Dumping produce might sound appallingly wasteful in a country where 1.6 million people survive on emergency food handouts from international aid agencies, but the fine beans, sugar snap peas, runner beans, baby corn and other high-end vegetables are as alien to most Kenyan dinner tables as a bowl of "ugali" maize porridge is to American tastes.

The companies offer the stranded vegetables to their workers first, but most is simply destined to become cattle feed or compost. The same goes for the boxes of neatly trimmed and packaged roses, carnations and other flowers that cannot reach their European markets.

Stephen Mbithi, chief executive of the Fresh Produce Exporters’ Association of Kenya, estimates that Kenya is losing $3 million a day as the usual nightly exports of 1,000 tonnes of fruit and vegetables are all but halted.

“We handled drought, El Nino and post-election violence, but we’ve never seen anything like this,” he told the local Daily Nation newspaper.

Kenyan jobs are also being lost as the European airport closures continue. Mbithi said on Monday that 5,000 workers had been temporarily laid off. Most of those workers find employment in Naivasha, a lakeside town nestling in Kenya’s vast Rift Valley.

From a distance the shimmering Lake Naivasha is almost outshone by the reflection from the roofs of row after row of greenhouses where flowers are grown surrounded by fields of vegetables almost all grown for export.

Vegetables are picked daily and trucked to warehouses in Nairobi where they are cleaned, trimmed, packed and labelled before being placed in cold storage ready for export.

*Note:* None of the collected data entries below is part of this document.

-- ==== Sys2Proof/Machine/WindowCommands.lean ====
section
/-! DEFINITION. CLEAR, BADCMD, and the accesses of the window's own registers and of the configuration registers
(spec/10, spec/04 section 4.2). -/

namespace Sys2Proof.Machine

/-! ### CLEAR (R184) -/

/-- The window's part of CLEAR (R174, R184). -/
def Window.cleared (w : Window) : Window :=
  { w with
    staging := Vector.replicate 32 0, selection := .stage, index := 0, pointer := 0, snapshot := []
    latched := { line := false, table := false, holdSent := false, cfg := false }
    resetCauses := { w.resetCauses with clear := true } }

/-- The Attention Unit's part of CLEAR: the level mask is kept (R138). -/
def AttentionUnit.cleared (u : AttentionUnit) : AttentionUnit := { AttentionUnit.reset with mask := u.mask }

/-- Line Control's part of CLEAR: the hold record and the announcement pending are kept (R154). -/
def LineControl.cleared (l : LineControl) : LineControl :=
  { l with mode := .off, stopCause := .none, inFlight := none }

/-- Every block's part of CLEAR (R184). The engine is left as power-on leaves it: that the assembly buffer is empty and
the engine's timers are stopped after CLEAR is the model's choice, which R84 does not state (log 27). -/
def clearedState (s : State) : State :=
  { s with
    rw := s.rw.cleared, st := StationTable.reset, ps := Scheduler.reset, ee := Engine.reset, oq := [], rq := []
    latch := none, au := s.au.cleared, lc := s.lc.cleared, sv := s.sv.restart }

/-- CLEAR. -/
def execClear (s : State) : StepResult := takeCommand 0x3F (fun s => plain .ok (clearedState s)) s

/-- BADCMD: no block receives it (R175). A value whose code names a command is no BADCMD (log 10). -/
def execBadCmd (value : Word) (s : State) : StepResult :=
  if namesNoCommand value then takeCommand (value.setWidth 8) (plain .badCmd) s
  else .refused (.illFormed "BADCMD")

/-! ### Configuration registers (R57, R63, R64) -/

/-- A configuration write: taken as a whole, or refused with CFG latched (R63, R64, R180). -/
def configWrite (taken : Bool) (f : State → State) (s : State) : State := if taken then f s else latchCfg s

/-- Whether the line mode allows a configuration write (R63). -/
def lineIsOff (s : State) : Bool := s.lc.mode == .off

/-- A RATE taken: the rate generator restarts, a character in assembly is abandoned and the receiver waits for a sample
that reads 1 (R61). -/
def setRate (value : Word) (s : State) : State :=
  { s with cfg := { s.cfg with rate := value.setWidth 12 }, ee := { s.ee with receiver := .waitingForOne } }

/-- Write to RATE (R63). -/
def execRateWrite (value : Word) (s : State) : StepResult :=
  whenRunning (fun s => configWrite (lineIsOff s && (value.setWidth 12 : BitVec 12) != 0) (setRate value) s) s

/-- A TIMING taken. -/
def setTiming (value : Word) (s : State) : State :=
  { s with cfg := { s.cfg with turn := value.extractLsb' 0 4, replyWait := value.extractLsb' 8 6 } }

/-- Write to TIMING (R63). -/
def execTimingWrite (value : Word) (s : State) : StepResult :=
  whenRunning (fun s =>
    configWrite (lineIsOff s && value.extractLsb' 0 4 != 0 && value.extractLsb' 8 6 != 0) (setTiming value) s) s

/-- A record re-based on a new miss limit (R39). -/
def rebaseRecord (missLimit : BitVec 4) (r : StationRecord) : StationRecord :=
  match r.state with
  | .lost => { r with missCount := missLimit }
  | .suspect => { r with missCount := 0, state := .online }
  | .new | .online | .parked => { r with missCount := 0 }

/-- A LIMITS taken: every record is re-based (R39, R63). -/
def setLimits (value : Word) (s : State) : State :=
  { s with
    cfg := { s.cfg with
      retryLimit := value.extractLsb' 0 3, missLimit := value.extractLsb' 4 4, deferLimit := value.extractLsb' 8 4 }
    st := { s.st with records := s.st.records.map (rebaseRecord (value.extractLsb' 4 4)) } }

/-- Write to LIMITS (R63). -/
def execLimitsWrite (value : Word) (s : State) : StepResult :=
  whenRunning (fun s => configWrite (lineIsOff s && value.extractLsb' 4 4 != 0) (setLimits value) s) s

/-- Write to TICKDIV (R64). The divider restarts; its phase is not in the state (log 24). -/
def execTickdivWrite (value : Word) (s : State) : StepResult :=
  whenRunning (fun s =>
    configWrite (lineIsOff s && !s.sv.lock && value != 0) (fun s => { s with cfg := { s.cfg with tickDiv := value } }) s) s

/-- Write to PAUSE: used from the next pause (R57). -/
def execPauseWrite (value : Word) (s : State) : StepResult :=
  whenRunning (fun s => { s with cfg := { s.cfg with pause := value.setWidth 8 } }) s

/-! ### Window selection and data port (R170 to R172) -/

/-- Write to WSEL: selection, data pointer and snapshot; a code that names no selection makes it NONE with index 0
(R170). -/
def selectWindow (value : Word) (s : State) : State :=
  let selection := selectionOf value
  let index := if selection = .nothing then 0 else indexOf value
  { s with rw := { s.rw with selection, index, pointer := 0, snapshot := snapshotOf s selection index } }

/-- Write to WSEL. -/
def execWselWrite (value : Word) (s : State) : StepResult := whenRunning (selectWindow value) s

/-- Read of WDATA: the word at the data pointer goes to the data pins, the pointer moves on (R172). While a reset lasts
the read returns 0 and is not taken (R168). -/
def execWdataRead (s : State) : StepResult :=
  .next { s with
    rw := { s.rw with
      readData := readWord s 0x0F
      pointer := if s.inReset then s.rw.pointer else nextPointer s.rw.pointer } }

/-- Write of WDATA (R172). -/
def writeData (value : Word) (s : State) : State :=
  { s with
    rw := { s.rw with
      staging :=
        if s.rw.selection = .stage ∧ s.rw.pointer < Config.stagingWords then
          storeStaging s.rw.staging s.rw.pointer value
        else s.rw.staging
      pointer := nextPointer s.rw.pointer } }

/-- Write of WDATA. -/
def execWdataWrite (value : Word) (s : State) : StepResult := whenRunning (writeData value) s

/-! ### Causes, enables, reset causes and plain registers -/

/-- Write to CAUSE: 1 clears a latched cause, and does nothing to a level cause (R177). -/
def clearCauses (value : Word) (l : LatchedCauses) : LatchedCauses :=
  { line := l.line && !value.getLsbD 2
    table := l.table && !value.getLsbD 3
    holdSent := l.holdSent && !value.getLsbD 4
    cfg := l.cfg && !value.getLsbD 5 }

/-- Write to CAUSE. -/
def execCauseWrite (value : Word) (s : State) : StepResult :=
  whenRunning (fun s => { s with rw := { s.rw with latched := clearCauses value s.rw.latched } }) s

/-- Write to ENABLE (R179). -/
def execEnableWrite (value : Word) (s : State) : StepResult :=
  whenRunning (fun s => { s with rw := { s.rw with enable := value.setWidth 6 } }) s

/-- 1 clears a flag of the reset-cause record (R181). -/
def clearResetCauses (value : Word) (r : ResetCauses) : ResetCauses :=
  { power := r.power && !value.getLsbD 0
    pin := r.pin && !value.getLsbD 1
    clear := r.clear && !value.getLsbD 2 }

/-- Write to RSTCAUSE (R181). -/
def execRstcauseWrite (value : Word) (s : State) : StepResult :=
  whenRunning (fun s => { s with rw := { s.rw with resetCauses := clearResetCauses value s.rw.resetCauses } }) s

/-- Write to ARG0 to ARG3 is stored; to a read-only register or an unmapped offset it has no effect (R168, R169). -/
def plainWrite (offset : BitVec 5) (value : Word) (a : FourWords) : FourWords :=
  match offset.toNat with
  | 0x05 => { a with w0 := value }
  | 0x06 => { a with w1 := value }
  | 0x07 => { a with w2 := value }
  | 0x08 => { a with w3 := value }
  | _ => a

/-- Write to ARG0 to ARG3, to a read-only register or to an unmapped offset. The offset of a register with a row of its
own is no REGISTER_WRITE (log 10). -/
def execRegisterWrite (offset : BitVec 5) (value : Word) (s : State) : StepResult :=
  if isPlainOffset offset then
    whenRunning (fun s => { s with rw := { s.rw with args := plainWrite offset value s.rw.args } }) s
  else .refused (.illFormed "REGISTER_WRITE")

end Sys2Proof.Machine
end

Usually the horticultural produce is packed into the hold of passenger aircraft that are flying anyway and this has earned Kenya’s industry praise for its green credentials, but no passenger flights mean no exports.

So the storage rooms are now full to bursting with labeled packets, often priced up in British pounds with stickers announcing “Buy 2 Get 1 Free” or “Washed and Ready To Eat.”

For growers such as McMillan, or the tens of thousands of Kenyans employed in the horticulture industry, there is nothing much to be done until the ash cloud clears, something far beyond their control.

Vegpro is exploring the possibilities of flying produce into southern Spain or Italy and then trucking or shipping the vegetables and flowers onto consumers but even that will do little to alleviate the damage done to Kenya’s economy.

As flights to European centers begin to open up, deliveries will resume, but it will take weeks before Kenya's horticultural exports will be in sync with flights to their European markets.